*PROBLEM STATEMENT*: An exact reproduction of all the entries below is required.

[DATA EXTRACTS Boundary: Start]

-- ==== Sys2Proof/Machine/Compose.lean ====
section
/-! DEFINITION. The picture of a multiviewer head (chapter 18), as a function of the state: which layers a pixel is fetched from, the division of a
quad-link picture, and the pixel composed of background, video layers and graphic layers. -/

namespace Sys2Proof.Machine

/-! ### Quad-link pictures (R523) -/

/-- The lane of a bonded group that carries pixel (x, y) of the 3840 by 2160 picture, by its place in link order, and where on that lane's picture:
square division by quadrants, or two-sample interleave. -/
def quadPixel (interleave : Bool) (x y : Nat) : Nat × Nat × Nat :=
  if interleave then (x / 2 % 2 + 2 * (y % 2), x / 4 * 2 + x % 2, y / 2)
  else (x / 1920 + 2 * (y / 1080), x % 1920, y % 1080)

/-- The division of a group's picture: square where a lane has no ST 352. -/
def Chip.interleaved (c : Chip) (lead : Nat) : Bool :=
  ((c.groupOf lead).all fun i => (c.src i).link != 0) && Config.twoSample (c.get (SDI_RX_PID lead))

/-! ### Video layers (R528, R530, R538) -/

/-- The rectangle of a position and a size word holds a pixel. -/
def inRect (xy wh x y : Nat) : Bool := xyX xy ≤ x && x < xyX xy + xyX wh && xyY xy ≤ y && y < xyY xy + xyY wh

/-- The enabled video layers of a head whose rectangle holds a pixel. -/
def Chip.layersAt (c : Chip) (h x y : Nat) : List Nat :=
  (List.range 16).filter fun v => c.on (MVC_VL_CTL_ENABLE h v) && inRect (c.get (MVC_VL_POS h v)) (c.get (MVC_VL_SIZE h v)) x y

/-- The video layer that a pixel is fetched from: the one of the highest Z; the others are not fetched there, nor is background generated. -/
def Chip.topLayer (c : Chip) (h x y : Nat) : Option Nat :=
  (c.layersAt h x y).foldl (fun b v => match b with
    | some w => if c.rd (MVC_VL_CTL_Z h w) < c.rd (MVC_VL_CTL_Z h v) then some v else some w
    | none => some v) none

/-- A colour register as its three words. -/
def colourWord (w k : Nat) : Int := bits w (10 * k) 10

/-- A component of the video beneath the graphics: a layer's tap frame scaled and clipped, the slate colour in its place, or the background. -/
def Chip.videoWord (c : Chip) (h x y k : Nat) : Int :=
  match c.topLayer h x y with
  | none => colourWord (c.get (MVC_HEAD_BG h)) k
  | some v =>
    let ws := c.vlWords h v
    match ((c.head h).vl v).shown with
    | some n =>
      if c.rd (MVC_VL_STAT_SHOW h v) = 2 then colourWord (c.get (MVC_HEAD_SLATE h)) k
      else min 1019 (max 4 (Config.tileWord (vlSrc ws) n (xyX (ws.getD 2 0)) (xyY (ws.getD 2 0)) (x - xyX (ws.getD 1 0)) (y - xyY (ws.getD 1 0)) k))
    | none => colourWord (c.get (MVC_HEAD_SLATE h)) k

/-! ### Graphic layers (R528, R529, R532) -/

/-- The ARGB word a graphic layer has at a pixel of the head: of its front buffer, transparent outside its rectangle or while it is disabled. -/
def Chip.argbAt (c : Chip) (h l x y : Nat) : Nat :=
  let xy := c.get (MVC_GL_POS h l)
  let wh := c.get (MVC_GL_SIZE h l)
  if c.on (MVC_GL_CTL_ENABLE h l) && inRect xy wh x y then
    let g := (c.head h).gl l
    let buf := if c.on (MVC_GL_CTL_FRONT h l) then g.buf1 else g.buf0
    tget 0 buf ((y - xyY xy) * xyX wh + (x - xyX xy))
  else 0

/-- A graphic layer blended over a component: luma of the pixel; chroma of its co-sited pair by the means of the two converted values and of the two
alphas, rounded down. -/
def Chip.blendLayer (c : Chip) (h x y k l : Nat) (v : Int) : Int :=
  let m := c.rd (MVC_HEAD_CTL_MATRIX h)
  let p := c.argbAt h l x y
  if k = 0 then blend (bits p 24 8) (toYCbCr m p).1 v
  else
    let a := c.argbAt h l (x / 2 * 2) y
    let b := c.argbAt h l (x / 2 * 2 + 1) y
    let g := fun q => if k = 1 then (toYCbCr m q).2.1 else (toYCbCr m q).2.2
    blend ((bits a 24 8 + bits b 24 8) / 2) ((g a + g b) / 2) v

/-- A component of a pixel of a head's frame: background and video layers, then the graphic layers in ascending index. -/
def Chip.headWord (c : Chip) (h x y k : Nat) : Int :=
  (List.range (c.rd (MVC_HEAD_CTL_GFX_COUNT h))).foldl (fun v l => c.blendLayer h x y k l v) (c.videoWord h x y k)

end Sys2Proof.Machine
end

[DATA EXTRACTS Boundary: End]

*SOLUTION TO THIS PROBLEM*:
-- ==== Sys2Proof/Machine/Compose.lean ====
section
/-! DEFINITION. The picture of a multiviewer head (chapter 18), as a function of the state: which layers a pixel is fetched from, the division of a
quad-link picture, and the pixel composed of background, video layers and graphic layers. -/

namespace Sys2Proof.Machine

/-! ### Quad-link pictures (R523) -/

/-- The lane of a bonded group that carries pixel (x, y) of the 3840 by 2160 picture, by its place in link order, and where on that lane's picture:
square division by quadrants, or two-sample interleave. -/
def quadPixel (interleave : Bool) (x y : Nat) : Nat × Nat × Nat :=
  if interleave then (x / 2 % 2 + 2 * (y % 2), x / 4 * 2 + x % 2, y / 2)
  else (x / 1920 + 2 * (y / 1080), x % 1920, y % 1080)

/-- The division of a group's picture: square where a lane has no ST 352. -/
def Chip.interleaved (c : Chip) (lead : Nat) : Bool :=
  ((c.groupOf lead).all fun i => (c.src i).link != 0) && Config.twoSample (c.get (SDI_RX_PID lead))

/-! ### Video layers (R528, R530, R538) -/

/-- The rectangle of a position and a size word holds a pixel. -/
def inRect (xy wh x y : Nat) : Bool := xyX xy ≤ x && x < xyX xy + xyX wh && xyY xy ≤ y && y < xyY xy + xyY wh

/-- The enabled video layers of a head whose rectangle holds a pixel. -/
def Chip.layersAt (c : Chip) (h x y : Nat) : List Nat :=
  (List.range 16).filter fun v => c.on (MVC_VL_CTL_ENABLE h v) && inRect (c.get (MVC_VL_POS h v)) (c.get (MVC_VL_SIZE h v)) x y

/-- The video layer that a pixel is fetched from: the one of the highest Z; the others are not fetched there, nor is background generated. -/
def Chip.topLayer (c : Chip) (h x y : Nat) : Option Nat :=
  (c.layersAt h x y).foldl (fun b v => match b with
    | some w => if c.rd (MVC_VL_CTL_Z h w) < c.rd (MVC_VL_CTL_Z h v) then some v else some w
    | none => some v) none

/-- A colour register as its three words. -/
def colourWord (w k : Nat) : Int := bits w (10 * k) 10

/-- A component of the video beneath the graphics: a layer's tap frame scaled and clipped, the slate colour in its place, or the background. -/
def Chip.videoWord (c : Chip) (h x y k : Nat) : Int :=
  match c.topLayer h x y with
  | none => colourWord (c.get (MVC_HEAD_BG h)) k
  | some v =>
    let ws := c.vlWords h v
    match ((c.head h).vl v).shown with
    | some n =>
      if c.rd (MVC_VL_STAT_SHOW h v) = 2 then colourWord (c.get (MVC_HEAD_SLATE h)) k
      else min 1019 (max 4 (Config.tileWord (vlSrc ws) n (xyX (ws.getD 2 0)) (xyY (ws.getD 2 0)) (x - xyX (ws.getD 1 0)) (y - xyY (ws.getD 1 0)) k))
    | none => colourWord (c.get (MVC_HEAD_SLATE h)) k

/-! ### Graphic layers (R528, R529, R532) -/

/-- The ARGB word a graphic layer has at a pixel of the head: of its front buffer, transparent outside its rectangle or while it is disabled. -/
def Chip.argbAt (c : Chip) (h l x y : Nat) : Nat :=
  let xy := c.get (MVC_GL_POS h l)
  let wh := c.get (MVC_GL_SIZE h l)
  if c.on (MVC_GL_CTL_ENABLE h l) && inRect xy wh x y then
    let g := (c.head h).gl l
    let buf := if c.on (MVC_GL_CTL_FRONT h l) then g.buf1 else g.buf0
    tget 0 buf ((y - xyY xy) * xyX wh + (x - xyX xy))
  else 0

/-- A graphic layer blended over a component: luma of the pixel; chroma of its co-sited pair by the means of the two converted values and of the two
alphas, rounded down. -/
def Chip.blendLayer (c : Chip) (h x y k l : Nat) (v : Int) : Int :=
  let m := c.rd (MVC_HEAD_CTL_MATRIX h)
  let p := c.argbAt h l x y
  if k = 0 then blend (bits p 24 8) (toYCbCr m p).1 v
  else
    let a := c.argbAt h l (x / 2 * 2) y
    let b := c.argbAt h l (x / 2 * 2 + 1) y
    let g := fun q => if k = 1 then (toYCbCr m q).2.1 else (toYCbCr m q).2.2
    blend ((bits a 24 8 + bits b 24 8) / 2) ((g a + g b) / 2) v

/-- A component of a pixel of a head's frame: background and video layers, then the graphic layers in ascending index. -/
def Chip.headWord (c : Chip) (h x y k : Nat) : Int :=
  (List.range (c.rd (MVC_HEAD_CTL_GFX_COUNT h))).foldl (fun v l => c.blendLayer h x y k l v) (c.videoWord h x y k)

end Sys2Proof.Machine
end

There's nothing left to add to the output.